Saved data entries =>
-- ==== Sys2Proof/Machine/SmasText.lean ====
section
/-!
DEFINITION. The source text of smas: tokens and literals (R150, R151), expressions and their 64-bit arithmetic (R152), and
absolute and relocatable values (R153).
-/

namespace Sys2Proof.Tools

/-- Why smas or smld stops (R150 to R172). -/
inductive ToolError where
  /-- A token that R151 does not give. -/
  | token
  /-- A statement, directive or operand list that no rule gives (R15, R150, R154). -/
  | statement
  /-- A bad identifier (R151). -/
  | identifier
  /-- Division by zero, a bad shift count or a result outside 64 bits (R152). -/
  | arithmetic
  /-- An operation that R153 does not allow on a relocatable value, or one where an absolute value must stand. -/
  | relocatable
  /-- A symbol that is not defined, defined twice or defined in a circle, or a binding that R159 refuses. -/
  | symbol
  /-- A value outside its range (R154, R157, R158, R162, R164, R170). -/
  | range
  /-- A register operand that its kind, the windows or the kernel's directives do not allow (R119, R154). -/
  | register
  /-- A statement in a section, or at a location, where it may not stand (R155, R156, R162). -/
  | misplaced
  /-- A macro that R160 refuses, or an inclusion that R161 refuses. -/
  | expansion
  /-- An object that smld refuses: a name that is global twice, an unresolved extern, a section past 2^56, a file that is no
  object (R172). -/
  | link
  deriving DecidableEq, Repr

/-- Where a statement stands: its file, line and column (R171). -/
structure Loc where
  file : Nat
  line : Nat
  col : Nat
  deriving DecidableEq, Repr

/-- A tool stops at the first error with its place. -/
abbrev Tool (α : Type) := Except (Loc × ToolError) α

/-! Characters and tokens. -/

def isDigit (c : Char) : Bool := '0' ≤ c && c ≤ '9'
/-- A letter (R151). The rule says no more of letters in UTF-8 text; the model takes those of ASCII (log 75). -/
def isLetter (c : Char) : Bool := ('a' ≤ c && c ≤ 'z') || ('A' ≤ c && c ≤ 'Z')
def isIdStart (c : Char) : Bool := isLetter c || c == '_'
def isIdChar (c : Char) : Bool := isIdStart c || isDigit c
def isSpace (c : Char) : Bool := c == ' ' || c == '\t' || c == '\r'

/-- A token (R151). A word is an identifier, a register, a mnemonic or a directive; an integer literal and a floating literal
hold their exact values, the latter as digits and a power of ten. -/
inductive Tok where
  | word (w : Text)
  | int (n : Nat)
  | float (digits : Nat) (exp : Int)
  | str (s : Text)
  | op (s : Text)
  deriving DecidableEq, Repr

/-- The digits' value in a base of a text whose characters are digits of it, with single underscores between them. -/
def digitVal (c : Char) : Nat :=
  if isDigit c then c.toNat - 48 else if 'a' ≤ c && c ≤ 'f' then c.toNat - 87 else if 'A' ≤ c && c ≤ 'F' then c.toNat - 55 else 99

/-- Digits with a single underscore allowed between any two (R151). -/
def digitsGo (base : Nat) (acc : Nat) (wasDigit : Bool) : Text → Option Nat
  | [] => if wasDigit then some acc else none
  | c :: cs =>
    if c == '_' then (if wasDigit then digitsGo base acc false cs else none)
    else if digitVal c < base then digitsGo base (acc * base + digitVal c) true cs
    else none

/-- An integer literal (R151). -/
def intLit : Text → Option Nat
  | '0' :: 'x' :: cs => digitsGo 16 0 false cs
  | '0' :: 'b' :: cs => digitsGo 2 0 false cs
  | cs => digitsGo 10 0 false cs

/-- Plain decimal digits, which may be none. -/
def plainDigits (cs : Text) : Option Nat :=
  if cs.all isDigit then some (cs.foldl (fun n c => n * 10 + digitVal c) 0) else none

/-- A floating literal: decimal digits with a point, an exponent, or both (R151). The digits may all stand on one side of the
point, which R151 leaves open (log 79). -/
def floatLit (cs : Text) : Option (Nat × Int) :=
  let mant := cs.takeWhile fun c => c != 'e' && c != 'E'
  let tail := cs.drop mant.length
  let whole := mant.takeWhile fun c => c != '.'
  let frac := (mant.drop whole.length).drop 1
  let exp : Option Int := match tail with
    | [] => some 0
    | _ :: '-' :: ds => if ds.isEmpty then none else (plainDigits ds).map fun n => -(n : Int)
    | _ :: '+' :: ds => if ds.isEmpty then none else (plainDigits ds).map fun n => (n : Int)
    | _ :: ds => if ds.isEmpty then none else (plainDigits ds).map fun n => (n : Int)
  if (whole ++ frac).isEmpty || (tail.isEmpty && mant.length == whole.length) then none else
  match plainDigits (whole ++ frac), exp with
  | some n, some e => some (n, e - frac.length)
  | _, _ => none

/-- The text of a number: letters, digits, underscores and points, and a sign after the exponent's letter. -/
def numberText (hex : Bool) : Text → Text
  | c :: d :: cs =>
    if !hex && (c == 'e' || c == 'E') && (d == '+' || d == '-') then c :: d :: numberText hex cs
    else if isIdChar c || c == '.' then c :: numberText hex (d :: cs) else []
  | [c] => if isIdChar c || c == '.' then [c] else []
  | [] => []

/-- The operators and punctuation of one and of two characters. -/
def isOp (c : Char) : Bool := "+-*/%&^|!()[],~:".toList.contains c

/-- The tokens of a statement's text; fuel is its length. -/
def tokens : Nat → Text → Option (List Tok)
  | 0, cs => if cs.isEmpty then some [] else none
  | n + 1, cs => match cs with
    | [] => some []
    | c :: rest =>
      if isSpace c then tokens n rest
      else if isIdStart c || (c == '.' && !(rest.take 1).any isDigit) then
        let w := c :: rest.takeWhile fun d => isIdChar d || d == '.'
        (tokens n (cs.drop w.length)).map (.word w :: ·)
      else if isDigit c || c == '.' then
        let w := numberText (match cs with | '0' :: 'x' :: _ => true | _ => false) cs
        match intLit w, floatLit w, tokens n (cs.drop w.length) with
        | some v, _, some ts => some (.int v :: ts)
        | none, some (v, e), some ts => some (.float v e :: ts)
        | _, _, _ => none
      else if c == '"' then
        let w := rest.takeWhile (· != '"')
        if rest.length == w.length then none else (tokens n (rest.drop (w.length + 1))).map (.str w :: ·)
      else match cs with
        | '<' :: '<' :: more => (tokens n more).map (.op ['<', '<'] :: ·)
        | '>' :: '>' :: more => (tokens n more).map (.op ['>', '>'] :: ·)
        | _ => if isOp c then (tokens n rest).map (.op [c] :: ·) else none

/-- The tokens of a text. -/
def lex (t : Text) : Option (List Tok) := tokens t.length t

/-- A decimal number without a leading zero below a bound. -/
def regNum (bound : Nat) (cs : Text) : Option Nat :=
  match cs with
  | [] => none
  | '0' :: _ :: _ => none
  | _ => (plainDigits cs).bind fun n => if n < bound then some n else none

/-- A register name: its letter and its number (R151). -/
def regName (w : Text) : Option (Char × Nat) :=
  let of (c : Char) (bound : Nat) (cs : Text) : Option (Char × Nat) := (regNum bound cs).map fun n => (c, n)
  match w with
  | 'v' :: cs => of 'v' 256 cs
  | 's' :: cs => of 's' 384 cs
  | 'q' :: cs => of 'q' 16 cs
  | 'z' :: cs => of 'z' 8 cs
  | _ => none

/-- An identifier (R151): a letter or underscore, then letters, digits and underscores, at most 255, and no register name;
inf and nan are identifiers too (log 79). -/
def isIdent (w : Text) : Bool :=
  (match w with | c :: _ => isIdStart c | [] => false) && w.all isIdChar && w.length ≤ 255 && (regName w).isNone

/-! Expressions. -/

/-- The binary operators (R152). -/
inductive BinOp where
  | mul | div | mod | add | sub | shl | shr | and | xor | or
  deriving DecidableEq, Repr

/-- An expression (R152). -/
inductive Expr where
  | num (n : Nat)
  | sym (name : Text)
  | neg (e : Expr)
  | not (e : Expr)
  | bin (op : BinOp) (a b : Expr)
  deriving DecidableEq, Repr

/-- The operator of a token and its level: 2 binds tightest of the binary ones, 7 loosest (R152). -/
def binOf : Text → Option (BinOp × Nat)
  | ['*'] => some (.mul, 2) | ['/'] => some (.div, 2) | ['%'] => some (.mod, 2)
  | ['+'] => some (.add, 3) | ['-'] => some (.sub, 3)
  | ['<', '<'] => some (.shl, 4) | ['>', '>'] => some (.shr, 4)
  | ['&'] => some (.and, 5) | ['^'] => some (.xor, 6) | ['|'] => some (.or, 7)
  | _ => none

mutual
/-- An expression of a level and the tokens after it; level 1 is the unary one. Operators of one level associate left to
right (R152). -/
def parseAt : Nat → Nat → List Tok → Option (Expr × List Tok)
  | 0, _, _ => none
  | n + 1, lvl, ts =>
    if lvl ≤ 1 then
      match ts with
      | .op ['-'] :: r => (parseAt n 1 r).map fun p => (.neg p.1, p.2)
      | .op ['!'] :: r => (parseAt n 1 r).map fun p => (.not p.1, p.2)
      | .op ['('] :: r => match parseAt n 7 r with
        | some (e, .op [')'] :: r') => some (e, r')
        | _ => none
      | .int v :: r => some (.num v, r)
      | .word w :: r => if isIdent w then some (.sym w, r) else none
      | _ => none
    else match parseAt n (lvl - 1) ts with
      | some (e, r) => parseMore n lvl e r
      | none => none
/-- The further operators and operands of a level. -/
def parseMore : Nat → Nat → Expr → List Tok → Option (Expr × List Tok)
  | 0, _, _, _ => none
  | n + 1, lvl, e, ts => match ts with
    | .op o :: r => match binOf o with
      | some (op, l) =>
        if l = lvl then match parseAt n (lvl - 1) r with
          | some (f, r') => parseMore n lvl (.bin op e f) r'
          | none => none
        else some (e, ts)
      | none => some (e, ts)
    | _ => some (e, ts)
end

/-- The expression that all the tokens form. -/
def parseExpr (ts : List Tok) : Option Expr :=
  match parseAt (8 * ts.length + 8) 7 ts with
  | some (e, []) => some e
  | _ => none

/-! Values. -/

/-- A value: absolute, or a symbol plus an absolute value (R153). -/
structure Value where
  n : Int
  base : Option Text := none
  deriving DecidableEq, Repr

/-- A number read in 64-bit two's complement (R152). -/
def wrap64 (n : Int) : Int :=
  let m := n % 2 ^ 64
  if m < 2 ^ 63 then m else m - 2 ^ 64

/-- A result inside 64 bits (R152). -/
def inside (n : Int) : Except ToolError Int := if -2 ^ 63 ≤ n && n < 2 ^ 63 then .ok n else .error .arithmetic

/-- Bitwise operations on 64-bit patterns. -/
def bits64 (f : BitVec 64 → BitVec 64 → BitVec 64) (a b : Int) : Int := (f (BitVec.ofInt 64 a) (BitVec.ofInt 64 b)).toInt

/-- A binary operator on absolute values (R152). -/
def BinOp.run (op : BinOp) (a b : Int) : Except ToolError Int :=
  match op with
  | .mul => inside (a * b)
  | .div => if b = 0 then .error .arithmetic else inside (a.tdiv b)
  | .mod => if b = 0 then .error .arithmetic else .ok (a.tmod b)
  | .add => inside (a + b)
  | .sub => inside (a - b)
  | .shl => if 0 ≤ b && b ≤ 63 then .ok (wrap64 (a * 2 ^ b.toNat)) else .error .arithmetic
  | .shr => if 0 ≤ b && b ≤ 63 then .ok (a / 2 ^ b.toNat) else .error .arithmetic
  | .and => .ok (bits64 (· &&& ·) a b)
  | .xor => .ok (bits64 (· ^^^ ·) a b)
  | .or => .ok (bits64 (· ||| ·) a b)

/-- An expression's value, with the values of its symbols and the places of the symbols of this source (R152, R153). That
the difference of two relocatable values of one section is absolute is taken for symbol + n too (log 75). -/
def Expr.eval (look : Text → Except ToolError Value) (place : Text → Option (SecKind × Nat)) : Expr → Except ToolError Value
  | .num n => if n < 2 ^ 64 then .ok ⟨wrap64 n, none⟩ else .error .arithmetic
  | .sym w => look w
  | .neg e => do
    let v ← e.eval look place
    if v.base.isSome then .error .relocatable else pure ⟨← inside (-v.n), none⟩
  | .not e => do
    let v ← e.eval look place
    if v.base.isSome then .error .relocatable else pure ⟨-v.n - 1, none⟩
  | .bin op e f => do
    let a ← e.eval look place
    let b ← f.eval look place
    match a.base, b.base with
    | none, none => pure ⟨← op.run a.n b.n, none⟩
    | some w, none => match op with
      | .add => pure ⟨← inside (a.n + b.n), some w⟩
      | .sub => pure ⟨← inside (a.n - b.n), some w⟩
      | _ => .error .relocatable
    | none, some w => match op with
      | .add => pure ⟨← inside (a.n + b.n), some w⟩
      | _ => .error .relocatable
    | some w, some x => match op, place w, place x with
      | .sub, some p, some q =>
        if p.1 = q.1 then pure ⟨← inside ((p.2 : Int) + a.n - ((q.2 : Int) + b.n)), none⟩ else .error .relocatable
      | _, _, _ => .error .relocatable

/-- The symbols of a source while it is assembled: labels with their places, .equ definitions, names declared .extern
(R159). -/
structure Names where
  labels : List (Text × SymType × SecKind × Nat) := []
  equs : List (Text × Expr) := []
  externs : List Text := []
  deriving DecidableEq, Repr

/-- The place of a label. -/
def Names.place (t : Names) (w : Text) : Option (SecKind × Nat) := (t.labels.lookup w).map fun p => p.2

/-- The value of a name; the fuel bounds the definitions passed through, so that a circular one is an error (R159). -/
def Names.value (t : Names) : Nat → Text → Except ToolError Value
  | 0, _ => .error .symbol
  | n + 1, w =>
    if (t.labels.lookup w).isSome then .ok ⟨0, some w⟩ else
    match t.equs.lookup w with
    | some e => e.eval (t.value n) t.place
    | none => if t.externs.contains w then .ok ⟨0, some w⟩ else .error .symbol

/-- The value of an expression under the names. -/
def Names.eval (t : Names) (e : Expr) : Except ToolError Value := e.eval (t.value (t.equs.length + 1)) t.place

/-- An absolute value (R153). -/
def Names.abs (t : Names) (e : Expr) : Except ToolError Int := do
  let v ← t.eval e
  if v.base.isSome then .error .relocatable else pure v.n

/-- A value in a range. -/
def within (lo hi v : Int) : Except ToolError Int := if lo ≤ v && v ≤ hi then .ok v else .error .range

/-! Floating literals (R157). -/

/-- The code of a decimal number in a floating format, rounded once to nearest with ties to even (R157); none where a finite
literal rounds beyond the largest finite value. -/
def decimalCode (f : Fmt) (neg : Bool) (digits : Nat) (exp : Int) : Option Nat :=
  let m := if 0 ≤ exp then digits * 10 ^ exp.toNat else digits * 2 ^ 1100 / 10 ^ exp.natAbs
  let sticky := exp < 0 && digits * 2 ^ 1100 % 10 ^ exp.natAbs != 0
  let c := f.round .rn neg m (if 0 ≤ exp then 0 else -1100) sticky
  if f.infCode == some (c % 2 ^ (f.bits - 1)) then none else some c

/-- An item of a floating data directive: a floating or an integer literal, inf or nan, optionally negated; ~ is all ones
(R157). -/
def floatItem (f : Fmt) (ts : List Tok) : Except ToolError Nat :=
  let (neg, ts) := match ts with
    | .op ['-'] :: r => (true, r)
    | _ => (false, ts)
  let of (o : Option Nat) : Except ToolError Nat := match o with
    | some c => .ok c
    | none => .error .range
  match ts with
  | [.int n] => of (decimalCode f neg n 0)
  | [.float n e] => of (decimalCode f neg n e)
  | [.word w] =>
    if w = "inf".toList then .ok (f.signed neg (f.infCode.getD 0))
    else if w = "nan".toList then .ok f.nanCode else .error .statement
  | [.op ['~']] => if neg then .error .statement else .ok (2 ^ f.bits - 1)
  | _ => .error .statement

end Sys2Proof.Tools
end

PROBLEM TO WORK ON =>
Could you print the lines of the records above from the one containing "literal rounds beyond" through the last, exactly and with no additions?

COMPLETED TASK =>
literal rounds beyond the largest finite value. -/
def decimalCode (f : Fmt) (neg : Bool) (digits : Nat) (exp : Int) : Option Nat :=
  let m := if 0 ≤ exp then digits * 10 ^ exp.toNat else digits * 2 ^ 1100 / 10 ^ exp.natAbs
  let sticky := exp < 0 && digits * 2 ^ 1100 % 10 ^ exp.natAbs != 0
  let c := f.round .rn neg m (if 0 ≤ exp then 0 else -1100) sticky
  if f.infCode == some (c % 2 ^ (f.bits - 1)) then none else some c

/-- An item of a floating data directive: a floating or an integer literal, inf or nan, optionally negated; ~ is all ones
(R157). -/
def floatItem (f : Fmt) (ts : List Tok) : Except ToolError Nat :=
  let (neg, ts) := match ts with
    | .op ['-'] :: r => (true, r)
    | _ => (false, ts)
  let of (o : Option Nat) : Except ToolError Nat := match o with
    | some c => .ok c
    | none => .error .range
  match ts with
  | [.int n] => of (decimalCode f neg n 0)
  | [.float n e] => of (decimalCode f neg n e)
  | [.word w] =>
    if w = "inf".toList then .ok (f.signed neg (f.infCode.getD 0))
    else if w = "nan".toList then .ok f.nanCode else .error .statement
  | [.op ['~']] => if neg then .error .statement else .ok (2 ^ f.bits - 1)
  | _ => .error .statement

end Sys2Proof.Tools
end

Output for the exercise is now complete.